[Stored data entries]
------------

/-- A change that takes the engine from busy to idle is a completion or a reset (R39, R190, R192). -/
theorem State.Change.ends_of_busy {s t : State} (h : s.Change t) (busy : s.phase = .busy) (idle : t.phase = .idle) :
    t.done = true ∨ t.err = true ∨ t.Cleared := by
  cases h with
  | same | rejected | acknowledged | enables | length | byte | released => cases busy.symm.trans idle
  | accepted => cases idle
  | softReset => exact .inr (.inr s.takeReset_cleared)
  | hardReset => exact .inr (.inr s.assertReset_cleared)
  | illegal => exact .inr (.inl rfl)
  | completed _ _ i =>
    cases commandResult i s with
    | success writes => exact .inl rfl
    | failure k => exact .inr (.inl rfl)

end Sys2Proof.Machine
end

section
/-! PROOFS. Reset (70_reset_and_hazards.md R190, R192, R193). -/

namespace Sys2Proof.Machine

open Sys2Proof

/-- Settles O45: the reset input has one rule for each of its steps, and among the changes a step can make only a
completion and a reset take the engine from busy to idle. -/
theorem accessesInResetHaveNoEffect : Obligations.AccessesInResetHaveNoEffect := by
  refine ⟨fun s => ⟨s.draws, s.draws + 1, State.does_assertReset_iff.2 rfl⟩, fun s hs held => ⟨?_, ?_, ?_⟩, ?_⟩
  · intro op access
    obtain ⟨noRead, does⟩ | ⟨r, does⟩ := State.does_access_of_held held access
    · exact ⟨s, does, rfl, fun read => by simp [noRead] at read⟩
    · exact ⟨s.draw.2.reply r, does, rfl, fun _ => ⟨r, rfl⟩⟩
  · exact State.completes_self_of_held held
  · exact State.does_releaseReset_iff.2 (hs.releaseReset_eq held).symm
  · intro s t busy run idle
    obtain ⟨u, v, hv, change, hu⟩ := State.change_of_step run
    obtain done | err | cleared := change.ends_of_busy (hv.phase.trans busy) (hu.phase.symm.trans idle)
    · exact .inl (hu.done.trans done)
    · exact .inr (.inl (hu.err.trans err))
    · have regs (r : Reg) : t.reg r = u.reg r := congrArg (BigRegs.get · r) hu.regs
      exact .inr (.inr ⟨fun r => (regs r).trans (cleared.reg r), hu.cmdReg.trans cleared.cmdReg⟩)

/-- Settles O46: both ways the engine takes the same reset, and the reset input is low afterwards. -/
theorem softResetEqualsHardReset : Obligations.SoftResetEqualsHardReset := by
  intro s t u v out bit asserted released
  obtain rfl := State.does_assertReset_iff.1 asserted
  obtain rfl := State.does_releaseReset_iff.1 released
  rw [State.releaseReset_assertReset out, ← State.writeReg_ctrl_softReset s bit]
  exact State.does_write out .ctrl v

/-- Settles O47: either reset leaves the cleared engine, whose next turn finds no command in execution. -/
theorem resetAbandonsTheCommand : Obligations.ResetAbandonsTheCommand := by
  intro s t _ reset
  have cleared : t.Cleared := by
    obtain rfl | rfl := State.eq_of_does_reset reset
    · exact s.assertReset_cleared
    · exact s.takeReset_cleared
  exact ⟨cleared.phase, cleared.done, cleared.err, cleared.errCode, cleared.reg,
    State.completes_self_of_idle cleared.phase⟩

end Sys2Proof.Machine
end

section
/-! SUPPORT. The invariant in two parts, each about some of the fields only, so that a change of the other fields keeps
it as it stands: the operands (10_state.md R21, 20_memory.md R55), and the outcome of the last command (10_state.md R30,
60_exceptions.md R175). -/

namespace Sys2Proof.Machine

open Sys2Proof

/-- What the invariant says of the parameters, the big registers and the buffer list. -/
structure DataInv (p : Params) (x : BigRegs) (m : Memory) : Prop where
  legal : p.legal = true
  fit : ∀ r z, x.get r = .int z → z.natAbs < 2 ^ p.nbits
  canonical : Memory.wf m = true
  below : Memory.below p.bufBytes m = true

/-- What the invariant says of the phase, `DONE`, `ERR`, `ERRCODE`, `ERRCMD` and `CMDREG`. -/
structure StatusInv (phase : Phase) (done err : Bool) (code : Byte) (errCmd cmdReg : Word) : Prop where
  busy_clear : phase = .busy → done = false ∧ err = false
  one_outcome : done = true → err = false
  code_range : code ≤ 9#8
  failure_recorded : err = true → code ≠ 0#8 ∧ errCmd = cmdReg

/-- The values of 10_state.md R43 that stand while hard reset is asserted (70_reset_and_hazards.md R190). -/
def State.Held (s : State) : Prop :=
  s = { State.resetOf s.params with
    resetLine := true, bufDraw := s.bufDraw, draws := s.draws, script := s.script, replies := s.replies }

theorem State.inv_iff (s : State) :
    s.Inv ↔ DataInv s.params s.regs s.buf ∧ StatusInv s.phase s.done s.err s.errCode s.errCmd s.cmdReg ∧
      (s.resetLine = true → s.Held) ∧ s.bufDraw < s.draws :=
  ⟨fun h => ⟨⟨h.params_legal, h.regs_fit, h.buf_canonical, h.buf_below⟩,
      ⟨h.busy_clear, h.one_outcome, h.code_range, h.failure_recorded⟩, h.held_in_reset, h.draw_made⟩,
    fun ⟨data, status, held, drawn⟩ => ⟨data.legal, data.fit, data.canonical, data.below, status.busy_clear,
      status.one_outcome, status.code_range, status.failure_recorded, held, drawn⟩⟩

/-! The operands. -/

section
variable {p : Params} {x : BigRegs} {m : Memory}

theorem DataInv.cleared (legal : p.legal = true) :
    DataInv p ⟨.absent, .absent, .absent, .absent, .absent, .absent, .absent, .absent⟩ [] :=
  ⟨legal, fun r _ h => (by cases r <;> cases h), rfl, rfl⟩

theorem DataInv.setReg (h : DataInv p x m) (r : Reg) {v : BigValue} (hv : v.InDomain p) : DataInv p (x.set r v) m where
  legal := h.legal
  fit := fun q z hz => by
    rw [BigRegs.get_set] at hz
    split at hz
    · exact hv z hz
    · exact h.fit q z hz
  canonical := h.canonical
  below := h.below

theorem DataInv.writeByte (h : DataInv p x m) {k : Nat} (hk : k < p.bufBytes) (v : Byte) :
    DataInv p x (Memory.write m k v) :=
  ⟨h.legal, h.fit, Memory.wf_write h.canonical k v, Memory.below_write h.below hk v⟩

theorem DataInv.writeString (h : DataInv p x m) {bytes : List Byte} (fits : bytes.length ≤ p.bufBytes) :
    DataInv p x (Memory.writeAll m 0 bytes) :=
  ⟨h.legal, h.fit, Memory.wf_writeAll h.canonical 0 bytes, Memory.below_writeAll h.below (by omega)⟩

end

/-- A write that fits the width keeps the operands in their domains. -/
theorem State.dataInv_apply {s : State} (h : DataInv s.params s.regs s.buf) {w : Write} (fits : w.Fits s.params) :
    DataInv (s.apply w).params (s.apply w).regs (s.apply w).buf := by
  cases w with
  | reg r v => exact h.setReg r fits
  | string bytes =>
    obtain ⟨positive, room, _⟩ := (Params.legal_iff _).1 h.legal
    exact h.writeString (le_trans fits (by omega))

theorem State.dataInv_foldl_apply {s : State} (h : DataInv s.params s.regs s.buf) {ws : List Write}
    (fits : ∀ w ∈ ws, w.Fits s.params) :
    DataInv (ws.foldl State.apply s).params (ws.foldl State.apply s).regs (ws.foldl State.apply s).buf := by
  induction ws generalizing s with
  | nil => exact h
  | cons w ws ih =>
    have params : (s.apply w).params = s.params := s.foldl_apply_params [w]
    rw [List.forall_mem_cons] at fits
    exact ih (State.dataInv_apply h fits.1) (params ▸ fits.2)

/-- Every completion keeps the operands in their domains (R21, 41_modular_arithmetic.md R127). -/
theorem State.dataInv_finish {s : State} (h : DataInv s.params s.regs s.buf) (i : Instr) :
    DataInv (s.finish (commandResult i s)).params (s.finish (commandResult i s)).regs
      (s.finish (commandResult i s)).buf := by
  cases result : commandResult i s with
  | success ws => exact State.dataInv_foldl_apply h (commandResult_fits h.fit result)
  | failure k => exact h

/-- No kind of change takes an operand out of its domain. -/
theorem State.Change.dataInv {s t : State} (h : s.Change t) (hs : DataInv s.params s.regs s.buf) :
    DataInv t.params t.regs t.buf := by
  cases h with
  | same | rejected | acknowledged | enables | length | accepted | released | illegal => exact hs
  | byte _ _ k v lt => exact hs.writeByte lt v
  | softReset | hardReset => exact .cleared hs.legal
  | completed _ _ i => exact State.dataInv_finish hs i

/-! The outcome of the last command. -/

theorem StatusInv.cleared : StatusInv .idle false false 0#8 0#32 0#32 := ⟨nofun, nofun, by decide, nofun⟩

theorem StatusInv.failed (k : ErrorKind) (w : Word) : StatusInv .idle false true k.code w w :=
  ⟨nofun, nofun, k.code_range.2, fun _ => ⟨k.code_range.1, rfl⟩⟩

section
variable {s : State} (hs : StatusInv s.phase s.done s.err s.errCode s.errCmd s.cmdReg)
include hs

theorem State.statusInv_acknowledge (v : Word) :
    StatusInv s.phase (s.acknowledge v).done (s.acknowledge v).err s.errCode s.errCmd s.cmdReg where
  busy_clear busy := by simp [hs.busy_clear busy]
  one_outcome done := by
    rw [State.acknowledge_done, Bool.and_eq_true] at done
    simp [hs.one_outcome done.1]
  code_range := hs.code_range
  failure_recorded err := by
    rw [State.acknowledge_err, Bool.and_eq_true] at err
    exact hs.failure_recorded err.1

theorem State.statusInv_fail (busy : s.phase = .busy) (k : ErrorKind) :
    StatusInv .idle s.done true k.code s.cmdReg s.cmdReg := by
  rw [(hs.busy_clear busy).1]
  exact .failed k s.cmdReg

/-- A completion finds neither `DONE` nor `ERR` set and sets one of the two (R39). -/
theorem State.statusInv_finish (busy : s.phase = .busy) (r : Result) :
    StatusInv (s.finish r).phase (s.finish r).done (s.finish r).err (s.finish r).errCode (s.finish r).errCmd
      (s.finish r).cmdReg := by
  cases r with
  | failure k => exact State.statusInv_fail hs busy k
  | success ws =>
    have noErr : (s.succeed ws).err = false := (s.succeed_err ws).trans (hs.busy_clear busy).2
    rw [State.finish_success, noErr, State.succeed_errCode]
    exact ⟨nofun, fun _ => rfl, hs.code_range, nofun⟩

end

------------

**Your instructions:**
Where a line of the records contains the word "each", copy that line.

**Response:**
/-- Settles O45: the reset input has one rule for each of its steps, and among the changes a step can make only a
/-! SUPPORT. The invariant in two parts, each about some of the fields only, so that a change of the other fields keeps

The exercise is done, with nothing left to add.